Sortino Ratio
A risk-adjusted return measure that only penalizes downside volatility.
The Sortino ratio is a variation of the Sharpe ratio that only considers downside volatility when measuring risk. Instead of dividing by the total standard deviation of returns (which includes both gains and losses), the Sortino ratio divides by the downside deviation — the standard deviation of negative returns only. This makes it a better measure for strategies with asymmetric return profiles, which includes most options strategies.
Why It Matters
The Sharpe ratio has a fundamental flaw for options traders: it penalizes upside volatility. If your strategy occasionally produces large gains (a long call hitting big, a crash hedge paying off), the Sharpe ratio treats that as "risk" and punishes you for it. The Sortino ratio fixes this by only counting downside moves as risk, which better reflects how traders actually think about risk.
This distinction is especially important for options strategies that have skewed return distributions. A strategy that buys OTM calls and loses small amounts most months but occasionally makes a large gain will have a mediocre Sharpe ratio but might have an excellent Sortino ratio. Conversely, a strategy that sells options and collects steady income but occasionally suffers a large loss might have a decent Sharpe but a poor Sortino — revealing the hidden downside risk.
How It Works
The formula:
Sortino Ratio = (Portfolio Return - Target Return) / Downside Deviation
The target return is often set to the risk-free rate or zero. Downside deviation is calculated using only the returns that fall below the target.
Calculating downside deviation:
- Collect all periodic returns (daily, weekly, or monthly)
- Identify returns that fall below the target (the "bad" returns)
- Square each shortfall (difference between return and target)
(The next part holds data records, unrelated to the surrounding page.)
/-! ### The dispatch block (R93, R96, R101, R270, R340) -/

/-- Writes the events that wait, oldest first, while the ring has room (R101). (Log 10: DEDUCED) -/
def drainEvents (p : BitVec 3) : List (BitVec 128) → State → State
  | [], s => s
  | e :: es, s =>
    if ringFull (getPart s p) then setPart s p { getPart s p with evtWait := e :: es } else drainEvents p es (writeEvent p e s)

/-- Lets the waiting events of a partition into its ring. (Log 10: DEDUCED) -/
def drainRing (p : BitVec 3) (s : State) : State :=
  let w := (getPart s p).evtWait
  drainEvents p w (setPart s p { getPart s p with evtWait := [] })

/-- A bind tail as written: a value more than 256 beyond the head is ignored (R96). (Log 50: DEDUCED) -/
def bindTailOf (old head x : BitVec 32) : BitVec 32 := if 256 < (x - head).toNat then old else x

/-- A write in the dispatch block. -/
def writeDispatch (off : Nat) (x : BitVec 64) (s : State) : Out :=
  let w := x.setWidth 32
  if off < 0x200 then
    let p := BitVec.ofNat 3 (off / 0x40)
    let y := getPart s p
    match off % 0x40 with
    | 0x00 => execPartMapWrite p.toNat w s
    | 0x08 => .next (setPart s p { y with bindTail := bindTailOf y.bindTail y.bindHead w })
    | 0x18 => .next (drainRing p (setPart s p { y with evtBase := x.extractLsb' 12 38, evtLog := x.extractLsb' 0 4 }))
    | 0x28 => .next (drainRing p (setPart s p { y with evtHead := w }))
    | 0x30 => .next (setPart s p { y with slice := x.extractLsb' 0 24 })
    | _ => .next s
  else if off = 0x200 then .next (setHub s { s.hub with ovlp := s.hub.ovlp && !x.getLsbD 0 })
  else if 0x300 ≤ off ∧ off < 0x380 ∧ off % 16 = 0 then
    let p := BitVec.ofNat 3 ((off - 0x300) / 16)
    let y := getPart s p
    .next (setPart s p { y with cbindTail := bindTailOf y.cbindTail y.cbindHead w })
  else if 0x400 ≤ off ∧ off < 0x500 then
    let p := BitVec.ofNat 3 ((off - 0x400) / 32)
    let y := getPart s p
    match off % 32 with
    | 0x00 => .next (setPart s p { y with spnBase := x.extractLsb' 12 38, spnLog := x.extractLsb' 0 4 })
    | 0x08 => .next (setPart s p { y with spnTail := w })
    | _ => .next s
  else .next s

/-! ### Hints, the stacks' hart port, the governor (R275, R284, R307) -/

/-- A write of a hint register; HINT_HEAD keeps the low 32 bits. (Log 70: DESIGN CHOICE) -/
def writeHints (off : Nat) (x : BitVec 64) (s : State) : Out :=
  let h := s.hub.hints
  match off with
  | 0x00 => .next (setHub s { s.hub with hints := { h with base := x.extractLsb' 12 38, log := x.extractLsb' 0 4 } })
  | 0x10 => .next (setHub s { s.hub with hints := { h with head := x.setWidth 32 } })
  | _ => .next s

/-- A doubleword of a 512-bit register replaced. -/
def putDouble (d : BitVec 512) (i : Nat) (x : BitVec 64) : BitVec 512 :=
  (d &&& ~~~((BitVec.allOnes 64).setWidth 512 <<< (64 * i))) ||| (x.setWidth 512 <<< (64 * i))

/-- A write through the hart port of a stack galley (R284). -/
def writeStack (off : Nat) (x : BitVec 64) (s : State) : Out :=
  let g := off / 0x80
  let o := off % 0x80
  let y := stackGalley s g
  if o < 0x40 then .next (setStackGalley g { y with desc := putDouble y.desc (o / 8) x } s)
  else if o = 0x40 then
    match bits x.toNat 0 3 with
    | 0 => execGoSegmv g s
    | 1 => execGoSefil g s
    | 2 => execGoSecpy g s
    | 3 => execGoSecmp g s
    | 4 => execGoSered g s
    | _ => .next s
  else .next s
- Average the squared shortfalls across all periods (including zero for periods above target)
- Take the square root
Interpreting Sortino ratios:
- Below 1.0: The strategy's returns are not adequately compensating for its downside risk
- 1.0 to 2.0: Good downside risk-adjusted performance
- Above 2.0: Excellent — strong returns with limited downside
- Above 3.0: Outstanding — very high returns relative to downside risk
Sortino vs. Sharpe comparison:
- Strategy A (credit spreads): Sharpe 1.2, Sortino 1.0 — the Sortino is lower because most of the volatility is on the downside (occasional large losses)
- Strategy B (long straddles): Sharpe 0.7, Sortino 1.8 — the Sortino is much higher because most of the volatility is on the upside (occasional large wins)
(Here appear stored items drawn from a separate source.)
-- ==== Sys2Proof/Machine/Firmware.lean ====
section
/-! DEFINITION. The shipped firmware's tasks that wait for something (R83, R85, R92, R324, R325, R385, R426): the reset of a queue, stopping a virtual device for good, removing
one; and the issue cycle, in which each does what it can. -/

namespace Sys2Proof.Machine

/-- Another task for the firmware. -/
def addJob (j : Job) (s : State) : State := setHub s { s.hub with jobs := s.hub.jobs ++ [j] }

/-! ### The reset of a queue (R385) -/

/-- Steps 2 to 5 of R385, as far as they can be taken now: the next stage, none once the queue is CLOSED. A virtual device that is not resident has nothing to stop.
(Log 62: DESIGN CHOICE) -/
def resetStep (v : Nat) (q : BitVec 8) (st : ResetStage) (s : State) : Option ResetStage × State :=
  let p := (vdevOf s v).part
  let x := getPart s p
  match st with
  | .arm =>
    if (queueOf s v q).st ≠ .resetting then (none, s)
    else if !(vdevOf s v).resident || (partUnits s p).isEmpty then (some .close, s)
    else if x.armed || x.halted then (some .arm, s)
    else (some .poll, stateOf s (execStopArm p.toNat true q (setPart s p { x with stopGtc := BitVec.ofNat 64 (s.gtc + 8192) })))
  | .poll =>
    if x.late then (some .arm, s)
    else if x.swept then (some .close, stateOf s (execStopResume p.toNat true x.colour s))
    else if x.armed || x.halted then (some .poll, s)
    else (some .arm, s)
  | .close =>
    let s1 := stateOf s (execResetComplete v q.toNat s)
    (if (queueOf s1 v q).st = .resetting then some .close else none, s1)

/-! ### Stopping a virtual device for good (R85, R325) -/

/-- An owner that another live virtual device's endpoint or queue names (R70). -/
def sharedOwner (s : State) (v : Nat) (o : BitVec 12) : Bool := s.hub.vdevs.any fun e => e.1 != v && e.2.live && (e.2.owner == o || e.2.owners.contains o)

/-- The owners that are a virtual device's alone. (Log 62: DESIGN CHOICE) -/
def ownersOf (s : State) (v : Nat) : List (BitVec 12) := (vdevOf s v).owners.filter fun o => !sharedOwner s v o

/-- A core still has a write of an owner on its way. -/
def coreWrites (os : List (BitVec 12)) (c : Core) : Bool :=
  (c.journal.toList.any fun e => match e with | some x => x.held.isNone && os.contains x.owner | none => false)
    || (match c.amo with | some f => os.contains f.owner | none => false)
    || (c.copies.any fun x => !x.ended && os.contains x.owner) || c.galley.entries.any fun e => os.contains e.owner

/-- Some write of an agent acting for the owners is neither performed nor refused (R325 step 1). -/
def writesOut (s : State) (os : List (BitVec 12)) : Bool :=
  (liveUnits s).any (fun u => coreWrites os (getCore s u)) || s.galleys.any fun g => g.2.entries.any fun e => os.contains e.owner

/-- The packets of a colour that lie in a spill area are discarded: the continuations that sent them have ended (R380, R88). -/
def dropParked (c : BitVec 6) (s : State) : State :=
  let mine (w : Option Spill) : Bool := match w with | some (_, d) => d == c | none => false
  let f (x : Core) : Core :=
    { x with log := x.log.map fun e => e.bind fun (y : LogEntry) => if mine y.swept then none else some y
             journal := x.journal.map fun e => e.bind fun (y : JnlEntry) => if mine y.swept then none else some y }
  countDiscarded (s.net.filter fun m => mine m.swept)
    { s with core := f s.core, others := s.others.map fun (u, x) => (u, f x), net := s.net.filter fun m => !mine m.swept }

/-- Queues of a virtual device that are not NONE. -/
def vdevQueues (s : State) (v : Nat) : List (BitVec 8 × Queue) :=
  ((List.range 256).map fun q => (BitVec.ofNat 8 q, queueOf s v (BitVec.ofNat 8 q))).filter fun e => e.2.st != .none

/-- Every queue is CLOSED and nothing of the virtual device is left to be performed (R325 step 1). -/
def vdevQuiet (s : State) (v : Nat) : Bool :=
  (vdevQueues s v).all (fun e => e.2.st == .closed) && !(s.hub.conts.any fun k => k.vdev == v) && !writesOut s (vdevOf s v).owners

/-- Dirty pages among `n` granules from `g`: the leaf, its page's address and SIZE (R324). -/
def dirtyPages (s : State) (g : Nat) : Nat → List (Leaf × Nat × Nat)
  | 0 => []
  | n + 1 =>
    let rest := dirtyPages s (g + 1) n
    match walk s (g * 4096) with
    | none => rest
    | some l =>
      let c64 := l.level == 0 && bitAt l.entry 2
      let size := if l.level = 0 then (if c64 then 1 else 0) else l.level + 1
      let span := if l.level = 0 then (if c64 then 16 else 1) else 512 ^ l.level
      if bitAt l.entry 65 && !(rest.any fun x => x.1.addr == l.addr) then (l, g / span * span, size) :: rest else rest

/-- Regions in any state but FREE whose CREATOR is one of some owners. -/
def regionsOf (s : State) (os : List (BitVec 12)) : List (BitVec 20) :=
  ((List.range (regionCap s)).map (BitVec.ofNat 20)).filter fun id => id != 0#20 && (region s id).st != .free && os.contains (region s id).creator

/-- The bytes of a dirty-page report (R324). -/
def reportBytes (ds : List (Leaf × Nat × Nat)) : List Byte := leBytes 8 ds.length ++ ds.flatMap fun d => leBytes 8 (d.2.1 * 4096 + d.2.2)

/-- A region id that ALLOC can take. -/
def spareRegion (s : State) : Option (BitVec 20) :=
  ((List.range (regionCap s)).map (BitVec.ofNat 20)).find? fun id => id != 0#20 && (region s id).st == .free && decide ((region s id).gen.toNat < 0xFFFE)

/-- H0 grants I over a region of its own to an owner (R324, R351). -/
def grantReport (id : BitVec 20) (s : State) (o : BitVec 12) : State :=
  let r := region s id
  match (grantDecide s 0#12 (r.base + r.len * 2 ^ 44 + 2 ^ 84 + o.toNat * 2 ^ 92)).2 with
  | some es => removeEntries o r.base (r.base + r.len) es s
  | none => s

/-- H0 allocates a region for `n` bytes of report and grants it to the owners of queues; its address, or 0 where no region can be had (R324). (Log 62: DESIGN CHOICE) -/
def allocReport (n : Nat) (os : List (BitVec 12)) (s : State) : Nat × State :=
  let g := (Config.dirtyReport s.freeCtr).toNat / 4096
  let s1 := nextFree s
  match spareRegion s1 with
  | none => (0, s1)
  | some id =>
    let args := setHub s1 { s1.hub with rights := { s1.hub.rights with arg0 := BitVec.ofNat 64 g, arg1 := BitVec.ofNat 64 (n / 4096 + 1) } }
    let s2 := stateOf args (execRegionAlloc id args)
    if s2.hub.rights.staErr ≠ 0#3 then (0, s2) else (g * 4096, os.foldl (grantReport id) s2)

/-- Clears D of the pages of a report (R53). -/
def clearDirty (ds : List (Leaf × Nat × Nat)) (s : State) : State :=
  ds.foldl (fun s d => { s with mem := setByte s.mem (d.1.addr + 8) (getByte s.mem (d.1.addr + 8) &&& 0xFD#8) }) s

/-- Step 2 of R325: the report of the dirty pages in the owners' regions, whose D bits are then cleared; its address, 0 for none, and those pages with their SIZE.
(Log 62: DESIGN CHOICE) -/
def reportDirty (v : Nat) (s : State) : Nat × List (Nat × Nat) × State :=
  let ds := (regionsOf s (vdevOf s v).owners).flatMap fun id => dirtyPages s (region s id).base (region s id).len
  let bs := reportBytes ds
  let (a, s1) := allocReport bs.length (((vdevQueues s v).map fun e => e.2.owner).dedup) s
  (a, ds.map (fun d => (d.2.1 * 4096, d.2.2)), clearDirty ds (if a = 0 then s1 else devPutBytes s1 a bs))

/-- A stop word that says STOPPED, with its report (R324). -/
def stopWord (report : Nat) : Nat := 2 ^ 60 + report % 2 ^ 56

/-- Step 3 of R325: every queue's stop word. -/
def putStopWords (v report : Nat) (s : State) : State := (vdevQueues s v).foldl (fun s e => devPut s e.2.cwBase.toNat 8 (stopWord report)) s

/-- Stopping for good begins: every queue with work is reset, and the further steps follow (R85, R325). (Log 62: DESIGN CHOICE) -/
def beginRetire (v : Nat) (s : State) : State :=
  if (vdevOf s v).live && !retiring s v then addJob (.retire v [] .writes) ((vdevQueues s v).foldl (fun s e => beginReset v e.1 s) s) else s

/-! ### Retiring owners and regions (R92, R426) -/

/-- Step 2 of R426 for one region: QUERY, then PURGE and FREE once both counts are 0; whether the region is FREE. -/
def sweepRegion (id : BitVec 20) (s : State) : Bool × State :=
  let s1 := stateOf s (execRegionQuery id s)
  if (region s1 id).st = .free then (true, s1)
  else if s1.hub.rights.staRefs ≠ 0#16 ∨ s1.hub.rights.staInfl ≠ 0#16 then (false, s1)
  else
    let s2 := stateOf s1 (execRegionPurge id s1)
    let s3 := stateOf s2 (execRegionFree id s2)
    (decide ((region s3 id).st = .free), s3)

/-- Step 3 of R426: OPURGE of each owner, then ODEL of each; whether all are gone. -/
def deleteOwners (os : List (BitVec 12)) (s : State) : Bool × State :=
  if os.any (ownerBusy s) then (false, s)
  else
    let s1 := os.foldl (fun s o => stateOf s (execOwnerPurge o s)) s
    let s2 := os.foldl (fun s o => stateOf s (execOwnerDelete o s)) s1
    (os.all fun o => !(ownerDesc s2 o).valid, s2)

/-- Step 4 of R92 and the response: the key slots are erased and the virtual device is no more. -/
def finishDestroy (v : Nat) (cmds : List (Nat × HostCmd)) (s : State) : State :=
  let s1 := setHub s { s.hub with keys := s.hub.keys.filter fun e => match e.2 with | some (_, w) => w != v | none => false }
  cmds.foldl (fun s (ep, c) => respond ep c 0#8 0#64 0#64 [] s) (setVdev v {} s1)

/-- One step of stopping a virtual device for good, and of removing it where a VDESTROY asked for that: the next stage, none at the end. -/
def retireStep (v : Nat) (cmds : List (Nat × HostCmd)) (st : RetireStage) (s : State) : Option RetireStage × State :=
  match st with
  | .writes =>
    let s1 := if (vdevOf s v).resident then s else dropParked (vdevOf s v).colour s
    if vdevQuiet s1 v then (some .report, s1) else (some .writes, s1)
  | .report =>
    let (a, ps, s1) := reportDirty v s
    (some (.inval a ps), s1)
  | .inval a (q :: ps) => if s.hub.rights.xltBusy then (some (.inval a (q :: ps)), s) else (some (.inval a ps), stateOf s (execXltInv (BitVec.ofNat 64 (q.1 + q.2)) s))
  | .inval a [] =>
    if s.hub.rights.xltBusy then (some (.inval a []), s)
    else
      let s1 := putStopWords v a s
      let s2 := setVdev v { vdevOf s1 v with resident := false } s1
      (if cmds.isEmpty then none else some (.rfree (regionsOf s2 (ownersOf s2 v))), s2)
  | .rfree [] => (some (.sweep (regionsOf s (ownersOf s v))), s)
  | .rfree (id :: ids) =>
    match (region s id).st with
    | .live => (some (.rfree (id :: ids)), stateOf s (execRegionRfree id s))
    | .revoking => (some (.rfree (id :: ids)), s)
    | _ => (some (.rfree ids), s)
  | .sweep [] => (some (.owners (ownersOf s v)), s)
  | .sweep (id :: ids) => let (ok, s1) := sweepRegion id s; (some (.sweep (if ok then ids else id :: ids)), s1)
  | .owners os => let (ok, s1) := deleteOwners os s; (some (if ok then .finish else .owners os), s1)
  | .finish => (none, finishDestroy v cmds s)

/-! ### The issue cycle -/

/-- What a task does in this cycle; none once it is done. -/
def stepJob (j : Job) (s : State) : Option Job × State :=
  match j with
  | .reset v q st => let (n, s1) := resetStep v q st s; (n.map (.reset v q), s1)
  | .enrol => (none, enrol s)
  | .retire v cs st => let (n, s1) := retireStep v cs st s; (n.map (.retire v cs), s1)

/-- The firmware's tasks in order; those that a task begins are taken up in the next cycle. -/
def runJobs : List Job → State → State
  | [], s => s
  | j :: js, s =>
    let (n, s1) := stepJob j s
    runJobs js (match n with | some k => addJob k s1 | none => s1)

/-- A decision of the compositor takes effect (R325, R437). (Log 62: DESIGN CHOICE) -/
def decide_ (s : State) (d : Decision) : State :=
  match d with
  | .stopForGood v => beginRetire v s
  | .gate v off => if (vdevOf s v).live then setVdev v { vdevOf s v with gated := off } s else s

/-- Firmware has placed the region table, and region 0 is not there yet (R57). -/
def region0Due (s : State) : Bool := s.hub.boot.powered && s.hub.rights.rgnCap != 0 && (region s 0#20).st == .free

/-- Region 0 is created for the steward at boot, with full rights; owner 0's descriptor comes with it (R57). (Log 63: DESIGN CHOICE) -/
def createRegion0 (s : State) : State :=
  let len := Config.stewardLen.toNat
  let base := Config.stewardBase.toNat
  let s1 := if (ownerDesc s 0#12).valid then s else setOwnerDesc s 0#12 { valid := true, cap := Config.stewardCap.toNat, count := 0, base := Config.stewardTable.toNat * 16 }
  let s2 := setRegion s1 0#20 { st := .live, creator := 0#12, gen := 1#16, len := len, base := base }
  setRangeTable s2 0#12 (insertEntry { region := 0#20, gen := 1#16, rights := 0x1F#5, len := len, base := base } (rangeTable s2 0#12))

/-- What boot leaves to firmware, the decisions that are due, in order, then the tasks. -/
def firmware (s0 : State) : State :=
  let s := if region0Due s0 then createRegion0 s0 else s0
  let due (e : Nat × Decision) : Bool := decide (e.1 ≤ s.gtc)
  let s1 := ((s.hub.decisions.filter due).map (·.2)).foldl decide_ (setHub s { s.hub with decisions := s.hub.decisions.filter fun e => !due e })
  runJobs s1.hub.jobs (setHub s1 { s1.hub with jobs := [] })

/-- ISSUE_CYCLE (R21, R422): the GTC counts up, results fall due, static energy is charged, and the firmware's tasks go on. (Log 54: DEDUCED) -/
def execIssueCycle (s : State) : Out :=
  let now := s.gtc + 1
  let s1 : State := { s with gtc := now, core := cycleCore s.hub.acct now s.cur s.core, others := s.others.map fun (u, c) => (u, cycleCore s.hub.acct now u c) }
  let s2 := (liveUnits s1).foldl (fun s u => finishDivides u s (getCore s u).divs.length) s1
  .next (firmware (flitsArrive (deadlockAll (noteStuck (watchAll (noteRuns s2))))))

end Sys2Proof.Machine
end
Strategy B might be the better risk-adjusted trade even though Strategy A has a higher Sharpe ratio.
When to use Sortino over Sharpe:
- Evaluating strategies with asymmetric payoffs (long options, tail hedges)
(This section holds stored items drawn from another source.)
-- ==== Sys2Proof/Machine/Step.lean ====
section
/-! DEFINITION. One step of the machine: an event of the input, an action of a unit, or the end of the cycle. -/

namespace Sys2Proof.Machine

/-- The core in focus issues the instruction at its PC, or takes the trap that stands in its place (R108, R118). -/
def issueStep (s : State) : Out :=
  if (fetchTrap s s.core.ctx.pc).isSome then execNotLandedFetch (fetched s)
  else match decodeAt s s.core.ctx.pc with
    | .ok i _ => exec i (fetched s)
    | .reject _ => execIllegalInstruction (wordAtPc s) (fetched s)

/-- A unit acts: a halt group that waits for it, another boundary event, or an issue. -/
def unitStep (u : Nat) (s : State) : Out :=
  if groupDue s u then .next (groupHaltCore u s)
  else match unitEvent s u with
    | some b => boundary u b s
    | none => issueStep (focus s u)

/-- One step: the input's event if one is due, else a unit that is ready, else the next issue cycle. (Log 3: DESIGN CHOICE) -/
def step (s : State) : Host.Outcome State Fault Refusal :=
  match nextInput s with
  | some (i, s1) => if ofCore i then .next s1 else exec i s1
  | none => match nextUnit s with
    | some u => unitStep u s
    | none => execIssueCycle s

/-- `s` with the instruction whose bits are `w` where `step` fetches next; bits above `nbits` are 0. (Log 3: DESIGN CHOICE) -/
def State.withFetchWord (s : State) (nbits w : Nat) : State :=
  let x := BitVec.ofNat 32 (w % 2 ^ nbits)
  placed [byteOf x.toNat 0, byteOf x.toNat 1, byteOf x.toNat 2, byteOf x.toNat 3] s

end Sys2Proof.Machine
end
- Comparing strategies that have different return distributions
- When you care specifically about downside risk rather than total variability
- Anytime your return distribution is significantly skewed
Quick Example
Your options portfolio produces these monthly returns over 6 months: +3%, +2%, -5%, +4%, +1%, -2%. Target return is 0%.
Average monthly return: 0.5% Downside returns: -5% and -2% Downside deviation: sqrt(((5%)^2 + (2%)^2 + 0 + 0 + 0 + 0) / 6) = sqrt((0.0025 + 0.0004) / 6) = sqrt(0.000483) = 2.2%
Monthly Sortino = 0.5% / 2.2% = 0.23 Annualized Sortino = 0.23 x sqrt(12) = 0.79
Compare to Sharpe: the standard deviation of all returns is 3.1%, giving a monthly Sharpe of 0.5% / 3.1% = 0.16 and annualized Sharpe of 0.55. The Sortino is higher because it does not penalize the positive months, giving a more accurate picture of the downside risk.